**Recorded data**.

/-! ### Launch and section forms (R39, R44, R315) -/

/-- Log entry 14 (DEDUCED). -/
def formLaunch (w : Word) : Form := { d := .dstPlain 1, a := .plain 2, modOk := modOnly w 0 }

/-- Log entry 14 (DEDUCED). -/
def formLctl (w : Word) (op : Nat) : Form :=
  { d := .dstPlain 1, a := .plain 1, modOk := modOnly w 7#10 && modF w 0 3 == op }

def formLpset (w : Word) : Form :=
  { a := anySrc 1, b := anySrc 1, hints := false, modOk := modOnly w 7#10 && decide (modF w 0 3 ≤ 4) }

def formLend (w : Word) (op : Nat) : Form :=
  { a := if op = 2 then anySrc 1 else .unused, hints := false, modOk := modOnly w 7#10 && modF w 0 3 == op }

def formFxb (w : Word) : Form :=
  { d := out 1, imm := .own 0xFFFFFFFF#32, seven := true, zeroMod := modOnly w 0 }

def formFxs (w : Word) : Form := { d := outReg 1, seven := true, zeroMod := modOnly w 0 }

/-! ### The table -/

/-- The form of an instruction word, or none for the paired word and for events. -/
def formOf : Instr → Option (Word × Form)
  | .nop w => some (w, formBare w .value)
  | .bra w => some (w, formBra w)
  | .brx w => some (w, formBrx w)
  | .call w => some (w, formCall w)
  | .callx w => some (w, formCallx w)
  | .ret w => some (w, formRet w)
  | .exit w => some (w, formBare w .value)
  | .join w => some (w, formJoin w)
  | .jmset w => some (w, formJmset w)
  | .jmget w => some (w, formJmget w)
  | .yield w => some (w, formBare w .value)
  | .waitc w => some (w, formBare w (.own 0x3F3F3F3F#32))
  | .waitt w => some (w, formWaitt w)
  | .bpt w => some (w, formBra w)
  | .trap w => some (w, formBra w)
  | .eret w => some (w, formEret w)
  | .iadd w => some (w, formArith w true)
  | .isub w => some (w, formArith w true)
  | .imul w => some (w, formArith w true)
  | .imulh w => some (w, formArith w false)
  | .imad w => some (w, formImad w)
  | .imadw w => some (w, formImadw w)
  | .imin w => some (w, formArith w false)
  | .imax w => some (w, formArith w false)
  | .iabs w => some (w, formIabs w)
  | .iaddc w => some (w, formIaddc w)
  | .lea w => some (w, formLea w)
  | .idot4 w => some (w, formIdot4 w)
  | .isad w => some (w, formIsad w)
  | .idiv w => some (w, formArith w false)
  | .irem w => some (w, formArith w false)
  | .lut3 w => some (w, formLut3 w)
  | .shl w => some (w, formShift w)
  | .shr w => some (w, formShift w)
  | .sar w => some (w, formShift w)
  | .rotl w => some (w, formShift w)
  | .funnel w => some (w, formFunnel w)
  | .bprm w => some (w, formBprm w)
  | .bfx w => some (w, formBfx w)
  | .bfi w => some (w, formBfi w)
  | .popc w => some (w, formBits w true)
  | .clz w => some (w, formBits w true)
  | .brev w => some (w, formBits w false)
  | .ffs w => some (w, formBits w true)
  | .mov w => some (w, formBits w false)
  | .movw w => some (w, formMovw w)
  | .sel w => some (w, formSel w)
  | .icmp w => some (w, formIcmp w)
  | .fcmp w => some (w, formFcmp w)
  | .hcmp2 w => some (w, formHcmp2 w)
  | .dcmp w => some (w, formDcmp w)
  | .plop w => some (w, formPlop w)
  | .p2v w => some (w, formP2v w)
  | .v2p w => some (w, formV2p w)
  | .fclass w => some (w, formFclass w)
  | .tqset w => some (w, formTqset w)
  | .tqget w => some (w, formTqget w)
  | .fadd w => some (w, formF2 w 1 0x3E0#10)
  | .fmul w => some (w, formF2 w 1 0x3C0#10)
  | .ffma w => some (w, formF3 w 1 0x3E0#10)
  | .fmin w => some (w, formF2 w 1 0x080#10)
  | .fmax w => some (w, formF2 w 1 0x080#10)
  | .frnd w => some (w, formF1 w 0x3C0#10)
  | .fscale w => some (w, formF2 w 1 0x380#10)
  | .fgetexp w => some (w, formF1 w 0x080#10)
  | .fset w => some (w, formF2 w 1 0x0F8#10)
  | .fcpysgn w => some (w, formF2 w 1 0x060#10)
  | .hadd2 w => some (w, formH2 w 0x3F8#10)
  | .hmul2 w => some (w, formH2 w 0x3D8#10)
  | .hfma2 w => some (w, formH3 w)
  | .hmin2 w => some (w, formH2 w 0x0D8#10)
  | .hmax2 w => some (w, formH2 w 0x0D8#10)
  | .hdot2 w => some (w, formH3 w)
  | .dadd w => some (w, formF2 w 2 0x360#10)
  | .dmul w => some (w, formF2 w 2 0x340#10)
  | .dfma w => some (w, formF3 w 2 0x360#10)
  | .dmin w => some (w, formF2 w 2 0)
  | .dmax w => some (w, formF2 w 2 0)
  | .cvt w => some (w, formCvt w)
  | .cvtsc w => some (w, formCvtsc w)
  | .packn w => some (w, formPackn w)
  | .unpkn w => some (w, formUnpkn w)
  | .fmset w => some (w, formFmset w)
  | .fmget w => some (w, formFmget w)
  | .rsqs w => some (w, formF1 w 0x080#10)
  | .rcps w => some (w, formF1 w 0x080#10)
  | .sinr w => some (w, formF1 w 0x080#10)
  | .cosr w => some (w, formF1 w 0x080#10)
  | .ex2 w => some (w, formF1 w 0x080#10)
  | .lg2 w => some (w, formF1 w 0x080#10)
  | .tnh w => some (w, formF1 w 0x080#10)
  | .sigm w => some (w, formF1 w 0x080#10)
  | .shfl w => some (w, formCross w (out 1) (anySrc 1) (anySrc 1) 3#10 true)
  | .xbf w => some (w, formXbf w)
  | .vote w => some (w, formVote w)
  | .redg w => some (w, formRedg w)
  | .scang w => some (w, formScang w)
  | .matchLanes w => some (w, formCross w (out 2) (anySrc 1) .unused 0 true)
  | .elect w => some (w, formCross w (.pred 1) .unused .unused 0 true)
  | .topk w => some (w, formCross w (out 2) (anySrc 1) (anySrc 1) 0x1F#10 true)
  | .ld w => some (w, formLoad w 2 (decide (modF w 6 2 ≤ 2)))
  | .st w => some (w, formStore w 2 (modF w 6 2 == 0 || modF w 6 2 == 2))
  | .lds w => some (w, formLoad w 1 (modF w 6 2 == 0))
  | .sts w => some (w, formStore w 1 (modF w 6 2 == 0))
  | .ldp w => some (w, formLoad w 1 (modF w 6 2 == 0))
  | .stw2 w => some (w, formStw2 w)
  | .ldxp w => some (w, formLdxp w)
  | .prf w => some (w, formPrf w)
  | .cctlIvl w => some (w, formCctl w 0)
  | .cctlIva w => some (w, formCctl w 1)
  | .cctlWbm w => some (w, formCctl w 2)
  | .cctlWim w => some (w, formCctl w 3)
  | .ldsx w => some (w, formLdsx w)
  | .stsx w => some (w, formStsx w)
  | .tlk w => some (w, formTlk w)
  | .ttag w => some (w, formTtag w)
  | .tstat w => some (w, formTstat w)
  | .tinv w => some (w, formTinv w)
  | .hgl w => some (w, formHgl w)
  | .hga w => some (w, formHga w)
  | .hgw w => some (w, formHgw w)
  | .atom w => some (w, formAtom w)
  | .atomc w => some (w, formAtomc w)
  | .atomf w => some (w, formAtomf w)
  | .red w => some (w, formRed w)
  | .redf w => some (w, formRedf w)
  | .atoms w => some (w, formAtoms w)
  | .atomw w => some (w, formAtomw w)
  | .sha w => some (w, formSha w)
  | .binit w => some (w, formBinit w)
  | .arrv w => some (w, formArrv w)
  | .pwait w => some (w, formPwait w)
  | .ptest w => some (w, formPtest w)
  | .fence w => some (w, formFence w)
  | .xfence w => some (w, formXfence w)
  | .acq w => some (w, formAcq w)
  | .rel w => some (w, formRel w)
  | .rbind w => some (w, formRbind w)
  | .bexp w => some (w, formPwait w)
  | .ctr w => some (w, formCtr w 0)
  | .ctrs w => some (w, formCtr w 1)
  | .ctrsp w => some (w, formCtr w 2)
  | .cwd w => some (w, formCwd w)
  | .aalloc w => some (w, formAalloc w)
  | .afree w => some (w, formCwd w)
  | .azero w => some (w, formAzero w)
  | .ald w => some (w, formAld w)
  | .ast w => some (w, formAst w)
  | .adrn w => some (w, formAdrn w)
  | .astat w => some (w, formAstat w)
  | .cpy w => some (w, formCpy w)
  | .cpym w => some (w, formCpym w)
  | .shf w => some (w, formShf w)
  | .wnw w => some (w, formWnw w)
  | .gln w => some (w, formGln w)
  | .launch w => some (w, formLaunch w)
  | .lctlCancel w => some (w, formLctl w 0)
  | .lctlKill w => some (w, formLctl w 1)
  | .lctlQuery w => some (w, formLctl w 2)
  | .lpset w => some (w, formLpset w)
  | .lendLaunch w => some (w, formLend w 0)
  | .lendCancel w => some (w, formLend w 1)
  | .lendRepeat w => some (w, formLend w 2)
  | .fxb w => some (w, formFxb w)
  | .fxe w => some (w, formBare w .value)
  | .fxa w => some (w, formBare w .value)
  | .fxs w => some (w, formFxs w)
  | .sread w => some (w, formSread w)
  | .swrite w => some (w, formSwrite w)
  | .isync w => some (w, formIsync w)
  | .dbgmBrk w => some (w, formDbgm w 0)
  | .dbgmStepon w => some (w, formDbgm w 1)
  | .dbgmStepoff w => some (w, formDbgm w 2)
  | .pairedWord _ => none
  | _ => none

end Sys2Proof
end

---

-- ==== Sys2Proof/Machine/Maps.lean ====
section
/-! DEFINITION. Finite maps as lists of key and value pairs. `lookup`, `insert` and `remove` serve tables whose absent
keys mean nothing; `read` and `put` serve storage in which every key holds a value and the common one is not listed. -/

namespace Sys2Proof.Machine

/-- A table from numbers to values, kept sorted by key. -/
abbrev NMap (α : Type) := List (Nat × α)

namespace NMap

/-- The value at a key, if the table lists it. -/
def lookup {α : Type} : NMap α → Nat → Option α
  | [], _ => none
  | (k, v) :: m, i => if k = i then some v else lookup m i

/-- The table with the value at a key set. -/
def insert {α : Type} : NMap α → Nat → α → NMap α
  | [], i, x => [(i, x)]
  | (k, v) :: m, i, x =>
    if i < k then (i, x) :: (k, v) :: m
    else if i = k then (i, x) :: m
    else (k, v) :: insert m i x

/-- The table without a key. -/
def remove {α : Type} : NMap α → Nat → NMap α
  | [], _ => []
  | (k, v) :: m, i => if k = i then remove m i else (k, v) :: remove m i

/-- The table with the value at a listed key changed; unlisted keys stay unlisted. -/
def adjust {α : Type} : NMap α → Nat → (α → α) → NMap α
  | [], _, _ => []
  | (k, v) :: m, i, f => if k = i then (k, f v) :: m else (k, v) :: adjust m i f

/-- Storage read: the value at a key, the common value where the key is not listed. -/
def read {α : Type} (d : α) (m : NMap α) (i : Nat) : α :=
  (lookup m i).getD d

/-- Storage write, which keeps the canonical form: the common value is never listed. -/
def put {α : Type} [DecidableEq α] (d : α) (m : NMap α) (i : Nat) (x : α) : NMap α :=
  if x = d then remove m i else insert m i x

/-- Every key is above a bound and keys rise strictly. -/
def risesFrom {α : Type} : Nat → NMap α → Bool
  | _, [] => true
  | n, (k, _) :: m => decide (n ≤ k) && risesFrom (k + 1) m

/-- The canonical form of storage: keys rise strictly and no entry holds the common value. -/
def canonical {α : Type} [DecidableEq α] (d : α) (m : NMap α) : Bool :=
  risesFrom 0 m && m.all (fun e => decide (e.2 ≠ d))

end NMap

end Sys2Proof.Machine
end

* * *

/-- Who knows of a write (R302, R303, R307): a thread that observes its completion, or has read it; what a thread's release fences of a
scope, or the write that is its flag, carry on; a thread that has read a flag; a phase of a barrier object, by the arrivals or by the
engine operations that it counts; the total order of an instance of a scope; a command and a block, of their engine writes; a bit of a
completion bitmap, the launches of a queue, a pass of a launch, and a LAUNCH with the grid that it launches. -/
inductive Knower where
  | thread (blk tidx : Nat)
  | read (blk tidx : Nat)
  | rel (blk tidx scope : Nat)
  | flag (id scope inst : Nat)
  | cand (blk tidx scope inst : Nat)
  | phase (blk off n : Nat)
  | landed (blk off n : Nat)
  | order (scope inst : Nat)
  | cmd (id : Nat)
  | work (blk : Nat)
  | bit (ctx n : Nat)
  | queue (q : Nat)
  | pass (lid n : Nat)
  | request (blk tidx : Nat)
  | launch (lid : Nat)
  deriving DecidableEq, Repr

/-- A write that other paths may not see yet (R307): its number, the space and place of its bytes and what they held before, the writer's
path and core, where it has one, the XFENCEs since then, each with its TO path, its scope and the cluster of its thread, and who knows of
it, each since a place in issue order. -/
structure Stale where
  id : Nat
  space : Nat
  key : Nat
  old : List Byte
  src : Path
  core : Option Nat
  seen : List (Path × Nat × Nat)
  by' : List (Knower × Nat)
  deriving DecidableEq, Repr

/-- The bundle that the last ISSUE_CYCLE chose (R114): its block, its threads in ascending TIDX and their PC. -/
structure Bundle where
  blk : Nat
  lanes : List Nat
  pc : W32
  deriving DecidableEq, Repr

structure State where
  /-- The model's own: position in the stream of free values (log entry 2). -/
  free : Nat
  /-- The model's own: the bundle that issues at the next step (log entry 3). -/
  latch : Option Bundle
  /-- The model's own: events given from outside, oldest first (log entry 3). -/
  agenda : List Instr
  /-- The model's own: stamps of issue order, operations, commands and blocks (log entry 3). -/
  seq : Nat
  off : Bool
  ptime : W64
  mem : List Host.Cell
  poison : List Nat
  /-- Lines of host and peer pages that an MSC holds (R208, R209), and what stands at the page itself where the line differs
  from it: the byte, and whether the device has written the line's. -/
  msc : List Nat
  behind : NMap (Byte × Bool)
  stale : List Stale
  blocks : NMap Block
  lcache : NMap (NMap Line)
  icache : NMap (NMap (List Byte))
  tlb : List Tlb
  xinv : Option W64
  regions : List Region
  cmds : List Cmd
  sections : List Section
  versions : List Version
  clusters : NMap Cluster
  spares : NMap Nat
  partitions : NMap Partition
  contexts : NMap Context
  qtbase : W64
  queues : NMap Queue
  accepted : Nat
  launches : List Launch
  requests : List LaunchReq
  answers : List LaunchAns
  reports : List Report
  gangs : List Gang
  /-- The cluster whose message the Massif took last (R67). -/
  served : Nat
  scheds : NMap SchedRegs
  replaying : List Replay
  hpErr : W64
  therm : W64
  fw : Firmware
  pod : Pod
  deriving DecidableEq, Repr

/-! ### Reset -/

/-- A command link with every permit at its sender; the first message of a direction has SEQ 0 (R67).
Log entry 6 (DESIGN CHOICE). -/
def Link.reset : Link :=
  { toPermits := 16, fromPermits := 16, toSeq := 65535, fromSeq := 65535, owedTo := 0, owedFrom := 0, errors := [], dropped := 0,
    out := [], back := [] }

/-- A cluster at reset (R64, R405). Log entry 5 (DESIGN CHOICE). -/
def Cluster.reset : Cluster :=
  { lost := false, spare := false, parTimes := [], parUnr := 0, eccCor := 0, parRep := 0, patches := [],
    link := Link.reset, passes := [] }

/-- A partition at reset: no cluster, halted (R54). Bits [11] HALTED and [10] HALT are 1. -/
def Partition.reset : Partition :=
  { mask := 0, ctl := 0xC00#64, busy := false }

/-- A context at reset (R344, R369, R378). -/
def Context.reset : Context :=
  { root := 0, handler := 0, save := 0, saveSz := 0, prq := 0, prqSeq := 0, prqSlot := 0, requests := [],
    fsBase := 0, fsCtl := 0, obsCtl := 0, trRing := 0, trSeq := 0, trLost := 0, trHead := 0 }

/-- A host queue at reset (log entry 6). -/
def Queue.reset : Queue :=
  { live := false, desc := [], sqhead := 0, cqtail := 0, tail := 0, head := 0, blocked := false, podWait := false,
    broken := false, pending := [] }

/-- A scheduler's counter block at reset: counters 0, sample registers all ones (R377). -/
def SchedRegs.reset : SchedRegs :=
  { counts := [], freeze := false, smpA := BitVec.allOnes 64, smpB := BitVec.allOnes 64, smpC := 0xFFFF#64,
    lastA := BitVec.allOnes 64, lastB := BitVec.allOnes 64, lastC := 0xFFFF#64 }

**Exercise prompt**. Print, from the entries above, the line with "seen : List (Path × Nat × Nat)", the line with "link := Link.reset, passes" and all lines between them, exactly and with nothing else.

**Solution to this task**.
  seen : List (Path × Nat × Nat)
  by' : List (Knower × Nat)
  deriving DecidableEq, Repr

/-- The bundle that the last ISSUE_CYCLE chose (R114): its block, its threads in ascending TIDX and their PC. -/
structure Bundle where
  blk : Nat
  lanes : List Nat
  pc : W32
  deriving DecidableEq, Repr

structure State where
  /-- The model's own: position in the stream of free values (log entry 2). -/
  free : Nat
  /-- The model's own: the bundle that issues at the next step (log entry 3). -/
  latch : Option Bundle
  /-- The model's own: events given from outside, oldest first (log entry 3). -/
  agenda : List Instr
  /-- The model's own: stamps of issue order, operations, commands and blocks (log entry 3). -/
  seq : Nat
  off : Bool
  ptime : W64
  mem : List Host.Cell
  poison : List Nat
  /-- Lines of host and peer pages that an MSC holds (R208, R209), and what stands at the page itself where the line differs
  from it: the byte, and whether the device has written the line's. -/
  msc : List Nat
  behind : NMap (Byte × Bool)
  stale : List Stale
  blocks : NMap Block
  lcache : NMap (NMap Line)
  icache : NMap (NMap (List Byte))
  tlb : List Tlb
  xinv : Option W64
  regions : List Region
  cmds : List Cmd
  sections : List Section
  versions : List Version
  clusters : NMap Cluster
  spares : NMap Nat
  partitions : NMap Partition
  contexts : NMap Context
  qtbase : W64
  queues : NMap Queue
  accepted : Nat
  launches : List Launch
  requests : List LaunchReq
  answers : List LaunchAns
  reports : List Report
  gangs : List Gang
  /-- The cluster whose message the Massif took last (R67). -/
  served : Nat
  scheds : NMap SchedRegs
  replaying : List Replay
  hpErr : W64
  therm : W64
  fw : Firmware
  pod : Pod
  deriving DecidableEq, Repr

/-! ### Reset -/

/-- A command link with every permit at its sender; the first message of a direction has SEQ 0 (R67).
Log entry 6 (DESIGN CHOICE). -/
def Link.reset : Link :=
  { toPermits := 16, fromPermits := 16, toSeq := 65535, fromSeq := 65535, owedTo := 0, owedFrom := 0, errors := [], dropped := 0,
    out := [], back := [] }

/-- A cluster at reset (R64, R405). Log entry 5 (DESIGN CHOICE). -/
def Cluster.reset : Cluster :=
  { lost := false, spare := false, parTimes := [], parUnr := 0, eccCor := 0, parRep := 0, patches := [],
    link := Link.reset, passes := [] }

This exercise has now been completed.